Your objective: Beneath this line is the data. Output exactly the lines from the line with "class 1. -/" to the line with "refine ⟨hr, ⟨.command", both ends included, and nothing more.

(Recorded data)
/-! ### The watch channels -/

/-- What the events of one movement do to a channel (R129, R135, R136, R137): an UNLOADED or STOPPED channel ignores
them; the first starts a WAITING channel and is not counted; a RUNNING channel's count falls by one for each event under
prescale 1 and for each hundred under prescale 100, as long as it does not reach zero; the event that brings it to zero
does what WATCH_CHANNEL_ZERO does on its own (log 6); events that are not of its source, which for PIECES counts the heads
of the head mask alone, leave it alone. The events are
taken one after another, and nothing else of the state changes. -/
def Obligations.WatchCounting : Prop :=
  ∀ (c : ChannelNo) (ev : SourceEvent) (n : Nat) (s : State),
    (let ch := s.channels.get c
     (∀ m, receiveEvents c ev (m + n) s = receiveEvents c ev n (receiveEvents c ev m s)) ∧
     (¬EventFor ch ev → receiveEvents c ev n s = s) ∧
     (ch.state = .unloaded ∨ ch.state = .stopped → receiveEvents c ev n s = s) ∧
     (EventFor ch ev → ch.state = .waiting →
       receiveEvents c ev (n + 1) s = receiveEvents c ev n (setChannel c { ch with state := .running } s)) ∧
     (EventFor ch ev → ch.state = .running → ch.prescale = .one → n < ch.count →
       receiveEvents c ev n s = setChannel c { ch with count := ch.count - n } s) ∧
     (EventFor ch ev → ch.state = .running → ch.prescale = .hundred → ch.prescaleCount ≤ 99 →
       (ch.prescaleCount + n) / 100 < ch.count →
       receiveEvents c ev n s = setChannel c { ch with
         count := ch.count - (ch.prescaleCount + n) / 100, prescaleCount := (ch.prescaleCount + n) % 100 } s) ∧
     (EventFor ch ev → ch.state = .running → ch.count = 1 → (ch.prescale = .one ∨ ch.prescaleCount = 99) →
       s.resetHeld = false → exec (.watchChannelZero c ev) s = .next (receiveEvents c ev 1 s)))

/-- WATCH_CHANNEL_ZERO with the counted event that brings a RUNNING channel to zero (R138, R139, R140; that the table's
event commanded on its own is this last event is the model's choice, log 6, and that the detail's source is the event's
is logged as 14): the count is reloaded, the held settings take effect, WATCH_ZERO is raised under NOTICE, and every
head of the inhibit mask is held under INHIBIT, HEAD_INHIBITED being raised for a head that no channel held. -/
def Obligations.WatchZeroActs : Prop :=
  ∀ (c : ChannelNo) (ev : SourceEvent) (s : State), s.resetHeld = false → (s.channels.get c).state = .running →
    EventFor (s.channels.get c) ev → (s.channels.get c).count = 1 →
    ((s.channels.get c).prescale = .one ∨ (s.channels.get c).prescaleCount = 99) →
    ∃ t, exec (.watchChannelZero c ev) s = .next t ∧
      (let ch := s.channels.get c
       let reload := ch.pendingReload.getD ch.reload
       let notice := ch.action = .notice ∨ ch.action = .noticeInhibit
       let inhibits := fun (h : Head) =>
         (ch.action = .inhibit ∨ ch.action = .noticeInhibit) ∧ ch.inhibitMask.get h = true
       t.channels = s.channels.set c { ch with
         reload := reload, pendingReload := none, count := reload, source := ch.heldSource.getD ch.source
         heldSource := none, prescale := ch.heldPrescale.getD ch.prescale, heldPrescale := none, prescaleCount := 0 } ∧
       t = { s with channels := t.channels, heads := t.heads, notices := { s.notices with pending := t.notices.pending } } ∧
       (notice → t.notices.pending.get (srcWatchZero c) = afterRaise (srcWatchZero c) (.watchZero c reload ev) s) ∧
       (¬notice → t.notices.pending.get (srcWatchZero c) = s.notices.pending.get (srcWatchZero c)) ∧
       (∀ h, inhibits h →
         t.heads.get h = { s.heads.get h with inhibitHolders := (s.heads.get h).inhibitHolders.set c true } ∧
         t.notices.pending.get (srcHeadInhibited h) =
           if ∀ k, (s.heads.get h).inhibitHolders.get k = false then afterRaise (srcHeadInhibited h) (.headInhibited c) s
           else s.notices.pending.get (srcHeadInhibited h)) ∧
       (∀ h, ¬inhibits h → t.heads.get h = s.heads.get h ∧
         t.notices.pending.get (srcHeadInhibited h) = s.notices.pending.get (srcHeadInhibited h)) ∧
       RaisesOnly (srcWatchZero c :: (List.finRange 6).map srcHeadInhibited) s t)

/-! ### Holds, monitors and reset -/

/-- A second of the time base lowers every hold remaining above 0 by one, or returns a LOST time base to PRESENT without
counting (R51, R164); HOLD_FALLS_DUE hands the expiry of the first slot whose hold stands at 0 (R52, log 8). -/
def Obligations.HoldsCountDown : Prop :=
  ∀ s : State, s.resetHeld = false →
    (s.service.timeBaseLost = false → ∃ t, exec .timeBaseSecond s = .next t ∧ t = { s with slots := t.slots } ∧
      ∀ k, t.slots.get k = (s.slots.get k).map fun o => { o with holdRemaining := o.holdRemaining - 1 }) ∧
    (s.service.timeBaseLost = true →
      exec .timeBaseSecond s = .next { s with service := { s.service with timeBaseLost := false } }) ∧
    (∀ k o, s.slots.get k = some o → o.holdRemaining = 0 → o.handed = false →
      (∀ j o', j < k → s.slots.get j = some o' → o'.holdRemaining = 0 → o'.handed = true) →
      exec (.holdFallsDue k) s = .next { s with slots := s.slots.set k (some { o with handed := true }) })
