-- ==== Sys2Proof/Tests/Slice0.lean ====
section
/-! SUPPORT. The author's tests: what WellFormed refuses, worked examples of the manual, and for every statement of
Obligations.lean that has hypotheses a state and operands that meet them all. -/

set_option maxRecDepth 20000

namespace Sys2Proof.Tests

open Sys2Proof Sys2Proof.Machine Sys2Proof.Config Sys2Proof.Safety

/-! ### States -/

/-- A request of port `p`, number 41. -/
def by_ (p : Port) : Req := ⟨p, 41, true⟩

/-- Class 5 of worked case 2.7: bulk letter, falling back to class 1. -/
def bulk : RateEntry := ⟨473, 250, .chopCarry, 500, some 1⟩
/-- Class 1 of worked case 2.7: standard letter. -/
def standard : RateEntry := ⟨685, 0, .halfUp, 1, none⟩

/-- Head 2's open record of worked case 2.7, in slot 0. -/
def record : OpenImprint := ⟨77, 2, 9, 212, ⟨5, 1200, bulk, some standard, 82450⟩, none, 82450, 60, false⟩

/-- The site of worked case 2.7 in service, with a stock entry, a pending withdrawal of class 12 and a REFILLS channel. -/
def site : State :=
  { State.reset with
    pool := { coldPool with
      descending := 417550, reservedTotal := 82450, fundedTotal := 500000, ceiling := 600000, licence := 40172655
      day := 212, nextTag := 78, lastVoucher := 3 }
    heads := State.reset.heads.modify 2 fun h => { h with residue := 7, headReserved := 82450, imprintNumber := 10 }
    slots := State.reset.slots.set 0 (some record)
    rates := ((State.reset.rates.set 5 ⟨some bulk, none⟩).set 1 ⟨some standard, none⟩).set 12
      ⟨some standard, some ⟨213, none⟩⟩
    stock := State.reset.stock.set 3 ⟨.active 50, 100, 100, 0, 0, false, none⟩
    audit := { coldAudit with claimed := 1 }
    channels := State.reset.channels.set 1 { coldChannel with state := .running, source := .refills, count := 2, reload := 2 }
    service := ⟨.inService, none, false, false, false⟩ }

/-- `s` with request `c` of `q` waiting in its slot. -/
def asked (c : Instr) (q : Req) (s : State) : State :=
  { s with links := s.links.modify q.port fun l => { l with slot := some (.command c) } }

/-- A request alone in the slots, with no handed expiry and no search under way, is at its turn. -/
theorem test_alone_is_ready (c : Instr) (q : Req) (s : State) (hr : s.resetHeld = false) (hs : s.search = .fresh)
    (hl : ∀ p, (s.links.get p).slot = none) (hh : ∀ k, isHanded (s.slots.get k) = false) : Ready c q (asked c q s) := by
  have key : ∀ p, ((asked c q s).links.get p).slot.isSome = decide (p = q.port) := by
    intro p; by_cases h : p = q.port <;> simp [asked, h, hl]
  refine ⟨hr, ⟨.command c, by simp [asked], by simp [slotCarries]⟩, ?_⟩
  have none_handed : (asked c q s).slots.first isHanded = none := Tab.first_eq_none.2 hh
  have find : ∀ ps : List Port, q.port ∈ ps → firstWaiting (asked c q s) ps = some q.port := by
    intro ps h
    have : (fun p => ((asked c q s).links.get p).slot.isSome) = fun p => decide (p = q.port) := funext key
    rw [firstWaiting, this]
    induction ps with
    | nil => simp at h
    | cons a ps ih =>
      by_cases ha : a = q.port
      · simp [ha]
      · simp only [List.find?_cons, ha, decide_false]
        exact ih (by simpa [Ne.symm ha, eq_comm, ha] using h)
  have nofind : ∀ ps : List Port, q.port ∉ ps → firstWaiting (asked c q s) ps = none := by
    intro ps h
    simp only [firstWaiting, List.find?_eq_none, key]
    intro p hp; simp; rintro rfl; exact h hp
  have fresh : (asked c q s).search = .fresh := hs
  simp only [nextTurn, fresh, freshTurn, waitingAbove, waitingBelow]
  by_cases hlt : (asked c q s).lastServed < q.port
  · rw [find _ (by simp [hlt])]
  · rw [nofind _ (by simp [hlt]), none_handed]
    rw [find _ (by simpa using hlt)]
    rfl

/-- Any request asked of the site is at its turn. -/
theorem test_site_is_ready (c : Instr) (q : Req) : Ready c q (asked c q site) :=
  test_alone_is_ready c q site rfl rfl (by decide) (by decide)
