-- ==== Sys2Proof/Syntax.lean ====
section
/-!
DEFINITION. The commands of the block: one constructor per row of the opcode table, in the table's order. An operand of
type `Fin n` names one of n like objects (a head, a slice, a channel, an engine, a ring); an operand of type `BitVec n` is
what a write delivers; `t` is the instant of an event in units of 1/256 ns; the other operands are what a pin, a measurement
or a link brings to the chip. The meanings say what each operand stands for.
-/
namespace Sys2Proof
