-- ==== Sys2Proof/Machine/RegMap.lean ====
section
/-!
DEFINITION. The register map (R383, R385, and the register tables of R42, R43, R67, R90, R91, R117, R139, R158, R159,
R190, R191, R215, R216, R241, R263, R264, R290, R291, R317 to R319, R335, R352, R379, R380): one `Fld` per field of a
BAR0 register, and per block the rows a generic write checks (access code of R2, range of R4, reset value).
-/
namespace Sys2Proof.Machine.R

Solution to this task:
/-- Class 5 of worked case 2.7: bulk letter, falling back to class 1. -/
def bulk : RateEntry := ⟨473, 250, .chopCarry, 500, some 1⟩
/-- Class 1 of worked case 2.7: standard letter. -/
def standard : RateEntry := ⟨685, 0, .halfUp, 1, none⟩

/-- Head 2's open record of worked case 2.7, in slot 0. -/
def record : OpenImprint := ⟨77, 2, 9, 212, ⟨5, 1200, bulk, some standard, 82450⟩, none, 82450, 60, false⟩

/-- The site of worked case 2.7 in service, with a stock entry, a pending withdrawal of class 12 and a REFILLS channel. -/
def site : State :=
  { State.reset with
    pool := { coldPool with
      descending := 417550, reservedTotal := 82450, fundedTotal := 500000, ceiling := 600000, licence := 40172655
      day := 212, nextTag := 78, lastVoucher := 3 }
    heads := State.reset.heads.modify 2 fun h => { h with residue := 7, headReserved := 82450, imprintNumber := 10 }
    slots := State.reset.slots.set 0 (some record)
    rates := ((State.reset.rates.set 5 ⟨some bulk, none⟩).set 1 ⟨some standard, none⟩).set 12
      ⟨some standard, some ⟨213, none⟩⟩
    stock := State.reset.stock.set 3 ⟨.active 50, 100, 100, 0, 0, false, none⟩
    audit := { coldAudit with claimed := 1 }
    channels := State.reset.channels.set 1 { coldChannel with state := .running, source := .refills, count := 2, reload := 2 }
    service := ⟨.inService, none, false, false, false⟩ }

/-- `s` with request `c` of `q` waiting in its slot. -/
def asked (c : Instr) (q : Req) (s : State) : State :=
  { s with links := s.links.modify q.port fun l => { l with slot := some (.command c) } }

/-- A request alone in the slots, with no handed expiry and no search under way, is at its turn. -/
theorem test_alone_is_ready (c : Instr) (q : Req) (s : State) (hr : s.resetHeld = false) (hs : s.search = .fresh)
    (hl : ∀ p, (s.links.get p).slot = none) (hh : ∀ k, isHanded (s.slots.get k) = false) : Ready c q (asked c q s) := by
  have key : ∀ p, ((asked c q s).links.get p).slot.isSome = decide (p = q.port) := by
    intro p; by_cases h : p = q.port <;> simp [asked, h, hl]
  refine ⟨hr, ⟨.command c, by simp [asked], by simp [slotCarries]⟩, ?_⟩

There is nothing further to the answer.